## Aim of the exercise:
In the data below, which lines hold the word "intro"? Copy them.

## Task material:
/-- A character of a frame in passage changes the lock only where it ends a GOOD frame that staged a
SET_LOCK (R156, R162). -/
theorem lock_takeFrameChar (s : State) (f d e full) :
    (s.takeFrameChar f d e full).stc.lock = s.stc.lock ∨
      ((s.takeFrameChar f d e full).stc.lock = true ∧ Staged.setLock .accept ∈ s.me.commits) := by
  have hbe : ∀ (x : State) (g : FrameCtx) p, ((x.bodyEnds g).1.holdChar (x.bodyEnds g).2 p full).stc.lock =
      x.stc.lock := fun x g p => congrArg Store.lock (lock_bodyEnds x g).1
  unfold State.takeFrameChar; dsimp only
  split
  · left
    unfold State.takeHead; dsimp only
    split
    · rfl
    split
    · exact lock_endsEarly s .overlong (by decide)
    split
    · exact hbe _ _ _
    · rfl
  · left
    unfold State.takeBody; dsimp only
    split
    · rw [hbe, (lock_consume _ _ _).1]
    · exact congrArg Store.lock (lock_consume _ _ _).1
  · unfold State.takeTrail; dsimp only
    split
    · left; unfold State.takeAttention; dsimp only; split <;> rfl
    split
    · exact .inl rfl
    · unfold State.takeLastCrc; dsimp only
      rw [lock_frameEnds]
      split
      · rename_i h; exact .inr ⟨rfl, h.2⟩
      · exact .inl rfl

/-- A whole SET_LOCK frame keeps the live lock or sets it, but for a load at START (R156). -/
theorem lock_passSetLock (s : State) (r) :
    (s.passRecord 0x13 r).stc.lock = s.stc.lock ∨ (s.passRecord 0x13 r).stc.lock = true ∨
      LockLoaded (s.passRecord 0x13 r) := by
  have step : ∀ d (x : State) f e full, (x.stc.lock = s.stc.lock ∨ x.stc.lock = true) → True →
      Rides (fun b => b = s.stc.lock ∨ b = true) (fun _ _ => True) (x.takeFrameChar f d e full) := by
    intro d x f e full h _
    refine ⟨?_, fun _ _ => trivial⟩
    rcases lock_takeFrameChar x f d e full with e | e
    · rw [e]; exact h
    · exact .inr e.1
  have h0 : OnItsWay (fun b => b = s.stc.lock ∨ b = true) (fun _ _ => True)
      (s.pass (freshChar managementKind true)) := by
    have h := onItsWay_opener (Q := fun _ _ => True) (s := s) managementKind (fun _ _ _ _ => trivial)
    rcases h with h | h
    · exact .inl ⟨h.1, h.2.1, h.2.2.1, h.2.2.2.imp_left .inl⟩
    · exact .inr ⟨.inl h.1, h.2⟩
  have h := (onItsWay_dataChars step
    (frameRest managementKind (1 :: recordBytes 0x13 r) r.tail) h0).end
  unfold State.passRecord
  rw [passFrame_eq, ← or_assoc]
  exact h

/-- CHARACTER_RECEIVED changes the lock only at the end of a GOOD frame that staged a SET_LOCK. -/
theorem lock_receive (s : State) (c) :
    (s.receive c).stc.lock = s.stc.lock ∨
      ((s.receive c).stc.lock = true ∧ Staged.setLock .accept ∈ s.me.commits) := by
  unfold State.receive
  split
  · exact .inl rfl
  split
  · exact .inl rfl
  unfold State.takeChar; dsimp only
  generalize hx : s.setLpu _ = x
  have h1 : x.stc = s.stc := by rw [← hx]; rfl
  have h2 : x.me = s.me := by rw [← hx]; rfl
  rw [← h1, ← h2]
  split
  · left
    unfold State.takeOpener; dsimp only
    split
    · exact lock_endsEarly x .truncated (by decide)
    · rfl
    · rfl
  · split
    · exact .inl rfl
    · exact .inl rfl
    · exact lock_takeFrameChar _ _ _ _ _

end Sys2Proof.Machine
end

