theorem ceilingInRange_after (th : Thermal) (c c' : Nat) (t : Int) (h16 : 16 ≤ c) (h64 : c ≤ 64)
    (hc : th = .normal ∨ th = .warm → c = 64)
   (e : c' = stepCeiling c t) :
   (th.after c' t = .normal ∨ th.after c' t = .warm → c' = 64) := by
  subst e
  intro h
  cases th
  · have := hc (.inl rfl)
    subst this
    unfold Thermal.after stepCeiling at *
    by_cases h135 : (135:Int) ≤ t
    · simp only [h135, if_true] at h
      split at h <;> simp at h
    · simp [h135]
  · have := hc (.inr rfl)
    subst this
    unfold Thermal.after stepCeiling at *
    by_cases h135 : (135:Int) ≤ t
    · simp only [h135, if_true] at h
      split at h <;> simp at h
    · simp [h135]
  · unfold Thermal.after at h
    dsimp only at h
    split at h
    · simp at h
    · split at h
      · rename_i hh; exact hh.1
      · simp at h
  · unfold Thermal.after at h
    dsimp only at h
    split at h <;> simp at h

theorem nodeInv_takeTemperature {s} (h : NodeInv s) (raw) : NodeInv (s.takeTemperature raw) := by
  unfold State.takeTemperature; dsimp only
  generalize ht : temperatureOf raw = t
  have hr := stepCeiling_range s.mon.ceiling t h.ceiling.1 h.ceiling.2.1
  have hn := ceilingInRange_after s.mon.thermal s.mon.ceiling _ t h.ceiling.1 h.ceiling.2.1 h.ceiling.2.2 rfl
  have key : ∀ {s : State}, NodeInv s → ∀ x : Monitor, CeilingInRange { s with mon := x } → NodeInv (s.setMon x) := fun h x hx =>
    ⟨fun hm => (by have a := h.held hm; exact ⟨a.1, a.2, a.3, a.4, a.5, a.6, a.7, a.8⟩), ⟨h.counter.1, h.counter.2, h.counter.3⟩, h.blocks, hx, h.fades, h.loss⟩
  have h1 : NodeInv (s.setMon { s.mon with temperature := t, ceiling := stepCeiling s.mon.ceiling t, converting := some .supply, thermal := .derate }) :=
    key h _ ⟨hr.1, hr.2, by simp⟩
  have h2 := nodeInv_reshape h1
  generalize hs1 : (s.setMon { s.mon with temperature := t, ceiling := stepCeiling s.mon.ceiling t, converting := some .supply }) = s1
  have e1 : (s.setMon { s.mon with temperature := t, ceiling := stepCeiling s.mon.ceiling t, converting := some .supply, thermal := .derate }) = State.withThermal s1 .derate := by rw [← hs1]; rfl
  rw [e1, reshape_withThermal] at h2
  have ct := reshape_mon s1
  have c1 : s1.mon.ceiling = stepCeiling s.mon.ceiling t := by rw [← hs1]; rfl
  have c2 : s1.mon.thermal = s.mon.thermal := by rw [← hs1]; rfl
  generalize s1.reshape = s2 at h2 ct
  rw [c1, c2] at ct
  have key2 : ∀ new, (new = .normal ∨ new = .warm → s2.mon.ceiling = 64) → NodeInv (s2.setMon { s2.mon with thermal := new }) := fun new hh =>
    key h2 { s2.mon with thermal := new } ⟨by show 16 ≤ s2.mon.ceiling; rw [ct.1]; exact hr.1, by show s2.mon.ceiling ≤ 64; rw [ct.1]; exact hr.2, hh⟩
  unfold State.evaluateThermal; dsimp only
  have h3 := key2 (s2.mon.thermal.after s2.mon.ceiling t) (by rw [ct.1, ct.2]; exact hn)
  generalize (s2.mon.thermal.after s2.mon.ceiling t) = new at h3
  generalize (s2.setMon { s2.mon with thermal := new }) = s3 at h3
  have h4 : ∀ b : Bool, NodeInv (if b = true then s3.raise .thermal else s3) := by
    intro b; split
    · exact nodeInv_setAl h3 _
    · exact h3
  split
  · exact nodeInv_requestHot (h4 _)
  · split
    · exact nodeInv_endHot (h4 _)
    · exact h4 _
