theorem lossExpires_pending : s.lossExpires.pending = s.pending := by
  unfold State.lossExpires
  rw [reshape_pending, lossAction_pending]
  rfl

/-! ### Resets, START and the pins -/

theorem loadStore_pending : s.loadStore.pending = s.pending := by
  unfold State.loadStore
  exact retargetPark_pending _ _

theorem nodeReset_pending : s.nodeReset.pending = s.pending := by
  unfold State.nodeReset
  dsimp only
  rw [cutOffStore_fields]

theorem leaveReset_pending : s.leaveReset.pending = s.pending := by
  unfold State.leaveReset State.enterStart
  split
  · dsimp only
    rw [State.setMon_pending, loadStore_pending]
    rfl
  · rfl

@[simp] theorem resetNode_pending : s.resetNode.pending = s.pending :=
  (leaveReset_pending _).trans (nodeReset_pending s)

theorem completeStart_pending : s.completeStart.pending = s.pending := by
  have hbegun : s.blocksBegun.pending = s.pending := by
    unfold State.blocksBegun
    dsimp only
    split <;> rfl
  have hcounter : ∀ x : State, x.counterStart.pending = x.pending := fun _ => rfl
  rw [completeStart_eq, hcounter, enterMode_pending]
  exact hbegun

theorem linkReset_pending : s.linkReset.pending = s.pending := by
  unfold State.linkReset
  dsimp only
  split
  · exact resetNode_pending _
  · rfl

theorem longPulse_pending : s.longPulse.pending = s.pending := by
  unfold State.longPulse
  dsimp only
  split
  · split
    · rfl
    · rw [resetNode_pending, State.setMc_pending]
  · rfl

theorem releaseRstn_pending (us : Nat) : (s.releaseRstn us).pending = s.pending := by
  unfold State.releaseRstn
  dsimp only
  split
  · split
    · exact linkReset_pending _
    · rfl
  · exact leaveReset_pending _

/-! ### Monitoring -/

theorem evaluateThermal_pending (t : Int) : (s.evaluateThermal t).pending = s.pending := by
  have hrequest : ∀ x : State, x.requestHot.pending = x.pending := fun x => by
    unfold State.requestHot
    split
    iterate 3 exact enterMode_pending _ _
    all_goals rfl
  have hend : ∀ x : State, x.endHot.pending = x.pending := fun x => by
    unfold State.endHot
    split
    · exact enterMode_pending _ _
    · rfl
  unfold State.evaluateThermal
  dsimp only
  generalize s.mon.thermal.after s.mon.ceiling t = new
  have hraised : (if s.mon.thermal.raises new then
      (s.setMon { s.mon with thermal := new }).raise .thermal
      else s.setMon { s.mon with thermal := new }).pending = s.pending := by
    split <;> rfl
  split
  · rw [hrequest, hraised]
  · split
    · rw [hend, hraised]
    · exact hraised

theorem takeTemperature_pending (raw : BitVec 12) :
    (s.takeTemperature raw).pending = s.pending :=
  (evaluateThermal_pending _ _).trans (reshape_pending _)

theorem evaluateSupply_pending (mv : Nat) : (s.evaluateSupply mv).pending = s.pending := by
  unfold State.evaluateSupply State.preUvEnded
  split
  · split <;> rfl
  · split
    · split
      · exact startWork_pending _ _
      all_goals rfl
    · rfl

theorem takeSupply_pending (raw : BitVec 12) : (s.takeSupply raw).pending = s.pending :=
  evaluateSupply_pending _ _

theorem takeAux_pending (raw : BitVec 12) : (s.takeAux raw).pending = s.pending := by
  unfold State.takeAux
  dsimp only
  split
  · exact completeStart_pending _
  · rfl

theorem evaluateChannel_pending (ch mv : Nat) : (s.evaluateChannel ch mv).pending = s.pending := by
  unfold State.evaluateChannel
  split
  · rw [evaluateShort_eq, evaluateOpen_eq]
  · rfl

/-! ### Characters and frames -/

@[simp] theorem frameEnds_pending (o : FrameOutcome) : (s.frameEnds o).pending = s.pending := by
  unfold State.frameEnds
  dsimp only
  split
  · exact (commitAll_pending _ _).trans (handOver_pending s)
  · rfl

theorem endsEarly_pending (o : FrameOutcome) : (s.endsEarly o).pending = s.pending :=
  frameEnds_pending _ o

theorem bodyEnds_pending (f : FrameCtx) : (s.bodyEnds f).1.pending = s.pending := by
  unfold State.bodyEnds
  split
  · rfl
  · split
    · split <;> rfl
    · split
      · split <;> rfl
      · rfl

theorem consume_pending (f : FrameCtx) (data : Byte) : (s.consume f data).1.pending = s.pending := by
  unfold State.consume
  split
  · rfl
  · split
    · split <;> rfl
    · split
      · split <;> rfl
      · rfl

theorem takeHead_pending (f : FrameCtx) (data : Byte) (full : Bool) :
    (s.takeHead f data full).pending = s.pending := by
  unfold State.takeHead
  dsimp only
  split
  · rfl
  · split
    · exact endsEarly_pending _ _
    · split
      · exact bodyEnds_pending _ _
      · rfl

theorem takeBody_pending (f : FrameCtx) (data : Byte) (full : Bool) :
    (s.takeBody f data full).pending = s.pending := by
  unfold State.takeBody
  dsimp only
  split
  · exact (bodyEnds_pending _ _).trans (consume_pending _ _ _)
  · exact consume_pending _ _ _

## Task answer:
    intro d x f e full h _
  intro h
    intro b; split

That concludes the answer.